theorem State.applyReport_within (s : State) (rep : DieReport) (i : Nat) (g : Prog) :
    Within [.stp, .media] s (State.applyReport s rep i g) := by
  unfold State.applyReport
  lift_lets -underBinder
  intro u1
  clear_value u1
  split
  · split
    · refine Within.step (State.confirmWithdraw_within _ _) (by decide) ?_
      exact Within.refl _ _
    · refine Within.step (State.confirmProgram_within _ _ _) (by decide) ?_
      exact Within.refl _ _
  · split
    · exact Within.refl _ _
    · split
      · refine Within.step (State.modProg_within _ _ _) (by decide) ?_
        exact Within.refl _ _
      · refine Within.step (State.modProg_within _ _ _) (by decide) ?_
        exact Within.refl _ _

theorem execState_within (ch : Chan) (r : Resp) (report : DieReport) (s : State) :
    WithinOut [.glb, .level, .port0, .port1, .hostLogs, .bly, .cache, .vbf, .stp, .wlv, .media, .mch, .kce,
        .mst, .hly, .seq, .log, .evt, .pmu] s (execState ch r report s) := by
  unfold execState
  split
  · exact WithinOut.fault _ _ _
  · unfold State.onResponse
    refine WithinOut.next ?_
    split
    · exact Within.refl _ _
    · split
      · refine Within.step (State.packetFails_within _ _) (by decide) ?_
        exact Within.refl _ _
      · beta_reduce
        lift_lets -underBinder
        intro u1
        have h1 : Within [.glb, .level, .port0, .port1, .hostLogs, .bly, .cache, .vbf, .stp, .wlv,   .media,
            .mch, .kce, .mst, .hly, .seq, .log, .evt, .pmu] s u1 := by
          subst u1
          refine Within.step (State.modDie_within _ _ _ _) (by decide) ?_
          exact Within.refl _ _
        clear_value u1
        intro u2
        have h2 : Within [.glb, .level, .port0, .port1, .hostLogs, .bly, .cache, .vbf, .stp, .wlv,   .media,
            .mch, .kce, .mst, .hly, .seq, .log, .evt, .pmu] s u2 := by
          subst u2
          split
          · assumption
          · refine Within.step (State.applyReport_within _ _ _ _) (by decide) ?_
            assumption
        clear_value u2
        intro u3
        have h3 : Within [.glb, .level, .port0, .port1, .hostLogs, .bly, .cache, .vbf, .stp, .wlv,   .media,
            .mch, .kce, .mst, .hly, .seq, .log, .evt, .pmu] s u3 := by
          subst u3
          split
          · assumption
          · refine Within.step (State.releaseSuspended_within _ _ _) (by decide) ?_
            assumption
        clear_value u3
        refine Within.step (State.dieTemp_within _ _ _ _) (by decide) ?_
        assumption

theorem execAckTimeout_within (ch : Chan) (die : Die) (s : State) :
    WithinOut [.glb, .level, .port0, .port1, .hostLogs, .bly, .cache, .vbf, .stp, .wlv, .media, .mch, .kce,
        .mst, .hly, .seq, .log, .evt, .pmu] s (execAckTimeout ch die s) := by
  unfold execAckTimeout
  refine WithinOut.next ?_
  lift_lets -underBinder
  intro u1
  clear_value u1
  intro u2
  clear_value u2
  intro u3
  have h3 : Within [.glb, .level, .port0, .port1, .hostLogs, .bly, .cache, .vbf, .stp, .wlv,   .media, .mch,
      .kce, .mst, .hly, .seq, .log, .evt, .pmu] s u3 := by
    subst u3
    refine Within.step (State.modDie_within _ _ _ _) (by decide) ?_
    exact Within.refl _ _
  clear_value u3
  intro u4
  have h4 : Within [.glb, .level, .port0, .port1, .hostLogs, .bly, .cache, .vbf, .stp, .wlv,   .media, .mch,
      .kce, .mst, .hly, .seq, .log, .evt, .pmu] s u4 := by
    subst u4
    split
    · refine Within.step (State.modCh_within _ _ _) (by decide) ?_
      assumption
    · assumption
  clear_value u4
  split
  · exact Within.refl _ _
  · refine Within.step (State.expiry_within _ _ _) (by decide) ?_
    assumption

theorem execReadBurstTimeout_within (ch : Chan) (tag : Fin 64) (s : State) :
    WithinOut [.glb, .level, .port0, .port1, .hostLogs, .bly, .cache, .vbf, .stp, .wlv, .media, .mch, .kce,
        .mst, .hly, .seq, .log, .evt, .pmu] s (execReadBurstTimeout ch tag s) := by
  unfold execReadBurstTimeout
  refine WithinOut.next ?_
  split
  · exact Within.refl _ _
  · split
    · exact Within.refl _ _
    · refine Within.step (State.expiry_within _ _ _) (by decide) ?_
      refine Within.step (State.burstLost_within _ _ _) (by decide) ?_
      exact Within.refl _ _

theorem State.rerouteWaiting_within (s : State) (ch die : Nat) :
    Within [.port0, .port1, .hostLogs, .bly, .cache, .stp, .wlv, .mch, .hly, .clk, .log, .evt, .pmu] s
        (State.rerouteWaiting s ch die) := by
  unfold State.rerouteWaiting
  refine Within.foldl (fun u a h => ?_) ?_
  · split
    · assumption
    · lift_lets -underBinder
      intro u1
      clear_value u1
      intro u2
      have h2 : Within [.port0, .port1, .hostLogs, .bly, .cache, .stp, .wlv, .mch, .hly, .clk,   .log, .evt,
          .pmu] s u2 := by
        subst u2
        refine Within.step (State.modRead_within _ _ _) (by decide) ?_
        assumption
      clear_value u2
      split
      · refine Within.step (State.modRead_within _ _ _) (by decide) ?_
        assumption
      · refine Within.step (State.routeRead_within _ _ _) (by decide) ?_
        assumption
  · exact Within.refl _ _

==

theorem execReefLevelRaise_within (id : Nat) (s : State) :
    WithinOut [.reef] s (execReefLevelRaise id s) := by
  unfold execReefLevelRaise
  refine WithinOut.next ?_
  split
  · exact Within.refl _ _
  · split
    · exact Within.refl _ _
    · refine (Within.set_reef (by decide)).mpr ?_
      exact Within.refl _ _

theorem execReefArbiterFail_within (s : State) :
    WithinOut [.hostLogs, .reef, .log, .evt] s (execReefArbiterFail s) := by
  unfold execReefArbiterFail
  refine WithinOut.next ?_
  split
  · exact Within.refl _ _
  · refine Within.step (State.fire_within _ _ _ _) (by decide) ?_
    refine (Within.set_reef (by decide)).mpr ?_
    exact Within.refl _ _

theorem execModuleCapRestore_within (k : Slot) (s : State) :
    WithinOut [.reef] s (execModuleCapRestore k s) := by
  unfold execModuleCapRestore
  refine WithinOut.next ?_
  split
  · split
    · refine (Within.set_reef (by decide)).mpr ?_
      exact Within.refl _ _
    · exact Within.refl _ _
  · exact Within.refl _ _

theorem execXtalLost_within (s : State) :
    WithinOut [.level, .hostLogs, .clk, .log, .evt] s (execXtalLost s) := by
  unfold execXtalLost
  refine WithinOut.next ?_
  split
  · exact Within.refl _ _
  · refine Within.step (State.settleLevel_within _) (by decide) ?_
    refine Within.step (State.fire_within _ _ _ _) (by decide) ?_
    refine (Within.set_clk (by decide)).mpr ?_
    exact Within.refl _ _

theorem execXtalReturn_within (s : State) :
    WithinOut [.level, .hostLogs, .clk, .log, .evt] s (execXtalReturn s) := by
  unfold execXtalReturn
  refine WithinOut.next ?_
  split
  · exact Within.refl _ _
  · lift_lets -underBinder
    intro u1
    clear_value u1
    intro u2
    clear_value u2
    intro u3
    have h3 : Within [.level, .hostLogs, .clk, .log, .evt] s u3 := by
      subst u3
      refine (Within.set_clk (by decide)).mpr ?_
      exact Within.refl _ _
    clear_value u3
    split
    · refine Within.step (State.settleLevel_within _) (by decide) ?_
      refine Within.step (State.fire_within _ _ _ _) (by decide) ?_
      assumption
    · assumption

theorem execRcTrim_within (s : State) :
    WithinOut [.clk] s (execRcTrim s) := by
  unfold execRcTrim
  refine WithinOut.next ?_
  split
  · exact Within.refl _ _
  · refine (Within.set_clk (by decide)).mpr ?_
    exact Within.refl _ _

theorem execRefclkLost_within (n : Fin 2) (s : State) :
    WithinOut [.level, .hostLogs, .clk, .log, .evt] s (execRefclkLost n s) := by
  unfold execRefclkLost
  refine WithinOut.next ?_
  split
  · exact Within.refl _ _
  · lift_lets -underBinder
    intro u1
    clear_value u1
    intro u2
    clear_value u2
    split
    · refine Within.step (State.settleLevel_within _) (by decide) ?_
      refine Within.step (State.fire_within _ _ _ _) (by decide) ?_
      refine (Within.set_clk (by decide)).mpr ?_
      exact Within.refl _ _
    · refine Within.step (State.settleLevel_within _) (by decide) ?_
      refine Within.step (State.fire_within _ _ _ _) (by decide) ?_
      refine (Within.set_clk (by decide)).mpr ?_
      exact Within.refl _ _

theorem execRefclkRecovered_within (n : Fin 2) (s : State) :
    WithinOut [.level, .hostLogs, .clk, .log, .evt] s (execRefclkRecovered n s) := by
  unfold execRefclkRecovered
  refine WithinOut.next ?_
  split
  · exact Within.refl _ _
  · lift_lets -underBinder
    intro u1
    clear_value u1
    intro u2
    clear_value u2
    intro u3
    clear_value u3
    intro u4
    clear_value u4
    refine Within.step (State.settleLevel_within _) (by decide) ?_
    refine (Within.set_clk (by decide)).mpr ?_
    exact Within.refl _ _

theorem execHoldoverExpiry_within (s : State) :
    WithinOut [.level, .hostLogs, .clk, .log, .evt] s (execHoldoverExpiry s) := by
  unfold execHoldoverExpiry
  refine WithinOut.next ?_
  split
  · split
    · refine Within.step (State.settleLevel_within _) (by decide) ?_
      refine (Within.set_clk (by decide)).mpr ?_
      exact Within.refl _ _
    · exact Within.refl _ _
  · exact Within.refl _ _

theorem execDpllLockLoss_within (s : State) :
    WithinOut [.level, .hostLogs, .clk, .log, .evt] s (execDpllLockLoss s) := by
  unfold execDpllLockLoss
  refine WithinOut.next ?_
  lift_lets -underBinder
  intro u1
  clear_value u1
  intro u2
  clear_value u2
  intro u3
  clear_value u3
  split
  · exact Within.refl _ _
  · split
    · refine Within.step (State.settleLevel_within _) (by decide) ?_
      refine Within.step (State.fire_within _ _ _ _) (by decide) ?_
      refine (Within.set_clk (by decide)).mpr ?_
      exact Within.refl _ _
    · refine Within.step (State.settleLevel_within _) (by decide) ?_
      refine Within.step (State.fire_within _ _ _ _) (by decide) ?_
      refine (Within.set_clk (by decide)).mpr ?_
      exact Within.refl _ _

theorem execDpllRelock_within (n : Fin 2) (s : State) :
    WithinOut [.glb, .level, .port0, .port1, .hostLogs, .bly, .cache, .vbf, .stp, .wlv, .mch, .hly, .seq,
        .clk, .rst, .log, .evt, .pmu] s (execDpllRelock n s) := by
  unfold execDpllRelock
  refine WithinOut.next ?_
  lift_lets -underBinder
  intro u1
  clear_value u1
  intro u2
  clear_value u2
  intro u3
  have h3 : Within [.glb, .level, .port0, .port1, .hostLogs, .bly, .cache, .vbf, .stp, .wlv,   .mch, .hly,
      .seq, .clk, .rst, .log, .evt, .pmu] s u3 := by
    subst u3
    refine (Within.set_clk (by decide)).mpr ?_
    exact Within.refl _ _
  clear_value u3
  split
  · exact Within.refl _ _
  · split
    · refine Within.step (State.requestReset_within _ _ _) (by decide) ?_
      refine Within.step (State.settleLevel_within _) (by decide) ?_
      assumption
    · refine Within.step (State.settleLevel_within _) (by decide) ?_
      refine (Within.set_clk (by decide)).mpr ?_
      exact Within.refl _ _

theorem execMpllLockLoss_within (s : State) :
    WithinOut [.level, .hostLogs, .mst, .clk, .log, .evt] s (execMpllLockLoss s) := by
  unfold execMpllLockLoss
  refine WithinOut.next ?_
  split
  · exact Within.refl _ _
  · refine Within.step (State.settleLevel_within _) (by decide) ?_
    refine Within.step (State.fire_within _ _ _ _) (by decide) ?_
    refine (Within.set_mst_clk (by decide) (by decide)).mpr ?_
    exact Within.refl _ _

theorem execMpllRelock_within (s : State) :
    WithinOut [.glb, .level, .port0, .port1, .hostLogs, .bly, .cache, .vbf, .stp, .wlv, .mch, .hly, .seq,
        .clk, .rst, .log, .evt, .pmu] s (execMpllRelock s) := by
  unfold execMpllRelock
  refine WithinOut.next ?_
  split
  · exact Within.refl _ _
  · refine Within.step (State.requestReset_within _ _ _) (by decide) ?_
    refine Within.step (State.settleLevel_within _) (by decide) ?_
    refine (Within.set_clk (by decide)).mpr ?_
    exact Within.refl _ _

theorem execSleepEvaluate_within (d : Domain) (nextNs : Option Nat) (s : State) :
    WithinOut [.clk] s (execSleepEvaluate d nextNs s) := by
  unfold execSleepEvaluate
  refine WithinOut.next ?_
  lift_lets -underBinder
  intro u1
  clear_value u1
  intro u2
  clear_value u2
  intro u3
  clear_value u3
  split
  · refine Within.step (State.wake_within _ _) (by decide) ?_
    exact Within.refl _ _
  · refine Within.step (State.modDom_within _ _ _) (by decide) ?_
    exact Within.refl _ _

* [Work instructions]: Which lines of the listing above hold the word "nextNs"? Copy each of them.

* [Output for this task]:
theorem execSleepEvaluate_within (d : Domain) (nextNs : Option Nat) (s : State) :
    WithinOut [.clk] s (execSleepEvaluate d nextNs s) := by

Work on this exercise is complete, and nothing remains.